### Task
Where "ProcessRule" occurs in a line of the entries below, copy that line.

### Source records
-- ==== Sys2Proof/Machine/Lengths.lean ====
section
/-! DEFINITION. Machine/Lengths.lean: `out_len` (R142), `blocks_left` (R193) and the length checks of PROCESS (R129
step 8) and PROCESS_LAST (R133). -/

namespace Sys2Proof.Machine

/-- R27: reading `remainder_len`. -/
def remainderLen (c : ModeContext) : Run Nat := do
  let r ← need .remainder c.sess.remainder
  .ok r.length

/-- R39: reading `la_len`. -/
def laLen (c : ModeContext) : Run Nat := do
  let a ← need .la c.sess.la
  .ok a.length

/-- R37: reading `tag_len`. -/
def tagLen (c : ModeContext) : Run Nat := need .tagLen c.sess.tagLen

/-- R38: reading `processed_data_len`. -/
def processedLen (c : ModeContext) : Run Nat := do
  let p ← need .processed c.sess.processed
  .ok p.toNat

/-- R219: how many whole blocks of `t` pending bytes are released. -/
def releasedBlocks (t g : Nat) : Nat := if g ≤ t then (t - g) / 16 else 0

/-- R142, column PROCESS, for a chunk of `L` bytes. -/
def outLenProcess (c : ModeContext) (L : Nat) : Run Nat :=
  match c.mode, c.dir with
  | .ecb, _ | .cbc, _ | .ctr, _ => do
    let r ← remainderLen c
    .ok (c.blockSize * ((r + L) / c.blockSize))
  | .gcm, .enc => do
    let r ← remainderLen c
    .ok (16 * ((r + L) / 16))
  | .gcm, .dec => do
    let a ← laLen c
    let g ← tagLen c
    .ok (16 * releasedBlocks (a + L) g)
  | .gmac, _ => .ok 0

/-- R142, column FINISH. -/
def outLenFinish (c : ModeContext) : Run Nat :=
  match c.mode, c.dir with
  | .ecb, _ | .cbc, _ => .ok 0
  | .ctr, _ => remainderLen c
  | .gcm, .enc => do
    let r ← remainderLen c
    let g ← tagLen c
    .ok (r + g)
  | .gcm, .dec => do
    let a ← laLen c
    let g ← tagLen c
    .ok (if g ≤ a then a - g else 0)
  | .gmac, .enc => tagLen c
  | .gmac, .dec => .ok 0

/-- R142, column PROCESS_LAST, for a chunk of `L` bytes. -/
def outLenLast (c : ModeContext) (L : Nat) : Run Nat :=
  match c.mode, c.dir with
  | .ecb, _ | .cbc, _ | .ctr, _ => do
    let r ← remainderLen c
    .ok (r + L)
  | .gcm, .enc => do
    let r ← remainderLen c
    let g ← tagLen c
    .ok (r + L + g)
  | .gcm, .dec => do
    let a ← laLen c
    let g ← tagLen c
    .ok (if g ≤ a + L then a + L - g else 0)
  | .gmac, .enc => tagLen c
  | .gmac, .dec => .ok 0

/-- R193: `blocks_left = 2^ctr_bits - 1 - v(cb)`. -/
def blocksLeft (c : ModeContext) : Run Nat := do
  let n ← need .ctrBits c.sess.ctrBits
  let cb ← need .cb c.sess.cb
  .ok (2 ^ n - 1 - lowField n cb)

/-- ECB and CBC: no mode length check in PROCESS (R151, R171). -/
def noLengthCheck (_ : ModeContext) (_ : Nat) : Run Bool := .ok true

/-- R193: the blocks to complete must not exceed `blocks_left`. -/
def ctrLengthOk (c : ModeContext) (L : Nat) : Run Bool := do
  let r ← remainderLen c
  let b ← blocksLeft c
  .ok (decide ((r + L) / c.blockSize ≤ b))

/-- R230, ENC. -/
def gcmEncLengthOk (c : ModeContext) (L : Nat) : Run Bool := do
  let p ← processedLen c
  let r ← remainderLen c
  .ok (decide (p + r + L ≤ gcmDataMax))

/-- R230, DEC. -/
def gcmDecLengthOk (c : ModeContext) (L : Nat) : Run Bool := do
  let p ← processedLen c
  let a ← laLen c
  let g ← tagLen c
  .ok (decide (p + a + L ≤ gcmDataMax + g))

/-- R226: a GMAC session to make a tag takes no data. -/
def gmacEncLengthOk (_ : ModeContext) (L : Nat) : Run Bool := .ok (L == 0)

/-- R227: a GMAC session to verify a tag takes `tag_len` bytes in all. -/
def gmacDecLengthOk (c : ModeContext) (L : Nat) : Run Bool := do
  let a ← laLen c
  let g ← tagLen c
  .ok (decide (a + L ≤ g))

/-- R133: the length checks of PROCESS_LAST. -/
def lastLengthOk (c : ModeContext) (L : Nat) : Run Bool :=
  match c.mode, c.dir with
  | .ecb, _ | .cbc, _ => do
    let r ← remainderLen c
    .ok ((r + L) % c.blockSize == 0)
  | .ctr, _ => ctrLengthOk c L
  | .gcm, .enc => gcmEncLengthOk c L
  | .gcm, .dec => do
    let a ← laLen c
    let g ← tagLen c
    let p ← processedLen c
    .ok (decide (g ≤ a + L ∧ p + (a + L - g) ≤ gcmDataMax))
  | .gmac, .enc => .ok (L == 0)
  | .gmac, .dec => do
    let a ← laLen c
    let g ← tagLen c
    .ok (a + L == g)

end Sys2Proof.Machine
end

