-- ==== Sys2Proof/Machine/Commands.lean ====
section
/-! DEFINITION. Machine/Commands.lean: what every mode shares of INIT, PROCESS, FINISH and PROCESS_LAST: the preludes
with their checks in the order of R129, R132 and R133, and the commit of the result. What a mode adds is a rule. -/

namespace Sys2Proof.Machine

/-- One INIT row: which contexts select it, and its checks and body, which yield the session INIT writes. -/
structure InitRule where
  sel : Mode → Dir → Bool
  body : Cipher → ModeContext → InitOperands → Memory → Run Session

/-- One PROCESS row: which contexts select it, its length check (R129 step 8), and its body, which yields the
session afterwards and the output. -/
structure ProcessRule where
  sel : Mode → Dir → Bool
  lengthOk : ModeContext → Nat → Run Bool
  body : Cipher → ModeContext → Bytes → Run (Session × Bytes)

/-- One FINISH row: which contexts select it, and its body, which yields the session afterwards and the output. -/
structure FinishRule where
  sel : Mode → Dir → Bool
  body : Cipher → ModeContext → Run (Session × Bytes)

/-- R126 to R128, R211: the first check of every INIT, then the row's own. -/
def initSession (P : Params) (R : InitRule) (c : ModeContext) (o : InitOperands) (m : Memory) : Run Session := do
  check (c.state == .alloc) .protocol
  R.body (P.cipher c.ks) c o m

/-- R126 to R128, R211: INIT. It is valid in `alloc` only; on success the context is `ready`; it has no output. -/
def runInit (P : Params) (R : InitRule) (k : BitVec 8) (o : InitOperands) (s : State) :
    Host.Outcome State Fault Refusal :=
  s.onContext k R.sel 0 fun (c : ModeContext) =>
    match initSession P R c o s.mem with
    | .error e => s.stop k c .nowhere 0 e
    | .ok x => .next (s.complete k ((c.withSess x).withState .ready) .nowhere [])

/-- R67, R129 step 3: a sink, where there is one, must be well formed. -/
def destWf (P : Params) (c : ModeContext) : Dest → Bool
  | .inPlace => true
  | .sink k => sinkWf P.segMax c.blockSize k

/-- R73, R129 step 4: in place is admitted only in ECB and CBC and only with no remainder. -/
def inPlaceOk (c : ModeContext) (p : Addr) (l : Len) (d : Dest) : Run Bool :=
  if isInPlace p l d then
    match c.mode with
    | .ecb | .cbc => do
      let r ← remainderLen c
      .ok (r == 0)
    | _ => .ok false
  else .ok true

/-- R129, steps 1 to 5: the checks PROCESS and PROCESS_LAST share. -/
def operandChecks (P : Params) (c : ModeContext) (p : Addr) (l : Len) (d : Dest) : Run Unit := do
  check (c.state == .ready) .protocol
  check (rangeFits p l) .protocol
  check (destWf P c d) .protocol
  let ok ← inPlaceOk c p l d
  check ok .protocol
  check (isInPlace p l d || !chunkOverlaps p l d) .protocol

/-- R129, steps 1 to 8, with the output length `out_len` (R142) and the length check given; it answers the output
length. -/
def processChecks (P : Params) (outLen : Run Nat) (lengthOk : Run Bool) (c : ModeContext) (p : Addr) (l : Len)
    (d : Dest) : Run Nat := do
  operandChecks P c p l d
  let n ← outLen
  check ((targetOf p d).fits n) .bufferTooSmall
  let ok ← lengthOk
  check ok .lengthRange
  .ok n

/-- R129: PROCESS: the prelude, then step 9: the chunk is read and the mode's rule run on it. -/
def runProcess (P : Params) (R : ProcessRule) (k : BitVec 8) (p : Addr) (l : Len) (d : Dest) (s : State) :
    Host.Outcome State Fault Refusal :=
  s.onContext k R.sel d.passedOff fun (c : ModeContext) =>
    match processChecks P (outLenProcess c l.toNat) (R.lengthOk c l.toNat) c p l d with
    | .error e => s.stop k c (targetOf p d) 0 e
    | .ok n =>
      match R.body (P.cipher c.ks) c (s.mem.readBytes p.toNat l.toNat) with
      | .error e => s.stop k c (targetOf p d) n e
      | .ok (x, out) => .next (s.complete k (c.withSess x) (targetOf p d) out)

/-- R132, steps 1 to 4: the prelude of FINISH; it answers the output length. -/
def finishChecks (P : Params) (c : ModeContext) (snk : SinkOperand) : Run Nat := do
  check (c.state == .ready) .protocol
  check (sinkWf P.segMax c.blockSize snk) .protocol
  let n ← outLenFinish c
  check ((Target.sink snk).fits n) .bufferTooSmall
  .ok n

/-- R132: FINISH: the prelude, then the mode's rule; on success the context is `closed`. -/
def runFinish (P : Params) (R : FinishRule) (k : BitVec 8) (snk : SinkOperand) (s : State) :
    Host.Outcome State Fault Refusal :=
  s.onContext k R.sel snk.off fun (c : ModeContext) =>
    match finishChecks P c snk with
    | .error e => s.stop k c (.sink snk) 0 e
    | .ok n =>
      match R.body (P.cipher c.ks) c with
      | .error e => s.stop k c (.sink snk) n e
      | .ok (x, out) => .next (s.complete k ((c.withSess x).withState .closed) (.sink snk) out)

/-- R133: "run the mode's PROCESS rule body on data, then the mode's FINISH rule body". -/
def lastBody (R : ProcessRule) (F : FinishRule) (C : Cipher) (c : ModeContext) (data : Bytes) :
    Run (Session × Bytes) := do
  let (x, out) ← R.body C c data
  let (y, out') ← afterOutput out (F.body C (c.withSess x))
  .ok (y, out ++ out')

/-- R133: PROCESS_LAST, for the PROCESS and FINISH rules that a context selects; on success the context is
`closed`. -/
def runLast (P : Params) (R : Mode → Dir → ProcessRule) (F : Mode → Dir → FinishRule) (k : BitVec 8) (p : Addr)
    (l : Len) (d : Dest) (s : State) : Host.Outcome State Fault Refusal :=
  s.onContext k (fun _ _ => true) d.passedOff fun (c : ModeContext) =>
    match processChecks P (outLenLast c l.toNat) (lastLengthOk c l.toNat) c p l d with
    | .error e => s.stop k c (targetOf p d) 0 e
    | .ok n =>
      match lastBody (R c.mode c.dir) (F c.mode c.dir) (P.cipher c.ks) c (s.mem.readBytes p.toNat l.toNat) with
      | .error e => s.stop k c (targetOf p d) n e
      | .ok (x, out) => .next (s.complete k ((c.withSess x).withState .closed) (targetOf p d) out)

/-- R131: block assembly: the whole blocks of `bs` bytes of the old remainder followed by the chunk, and what is left
over. `bs` is the context's block size, 16 in GCM (R217). -/
def assemble (bs : Nat) (c : ModeContext) (data : Bytes) : Run (List Bytes × Bytes) := do
  let r ← need .remainder c.sess.remainder
  let buf := r ++ data
  let n := buf.length / bs
  .ok (blocksOf bs n buf, buf.drop (n * bs))

/-- R282: the block sizes INIT accepts in every mode. -/
def blockSizeOk (c : ModeContext) : Bool := c.blockSize == 8 || c.blockSize == 16

/-- R282: a decrypting ECB or CBC context needs a cipher with `D`. -/
def decryptOk (C : Cipher) (c : ModeContext) : Bool := c.dir == .enc || C.hasD

end Sys2Proof.Machine
end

### Solved problem
structure ProcessRule where
def runProcess (P : Params) (R : ProcessRule) (k : BitVec 8) (p : Addr) (l : Len) (d : Dest) (s : State) :
def lastBody (R : ProcessRule) (F : FinishRule) (C : Cipher) (c : ModeContext) (data : Bytes) :
def runLast (P : Params) (R : Mode → Dir → ProcessRule) (F : Mode → Dir → FinishRule) (k : BitVec 8) (p : Addr)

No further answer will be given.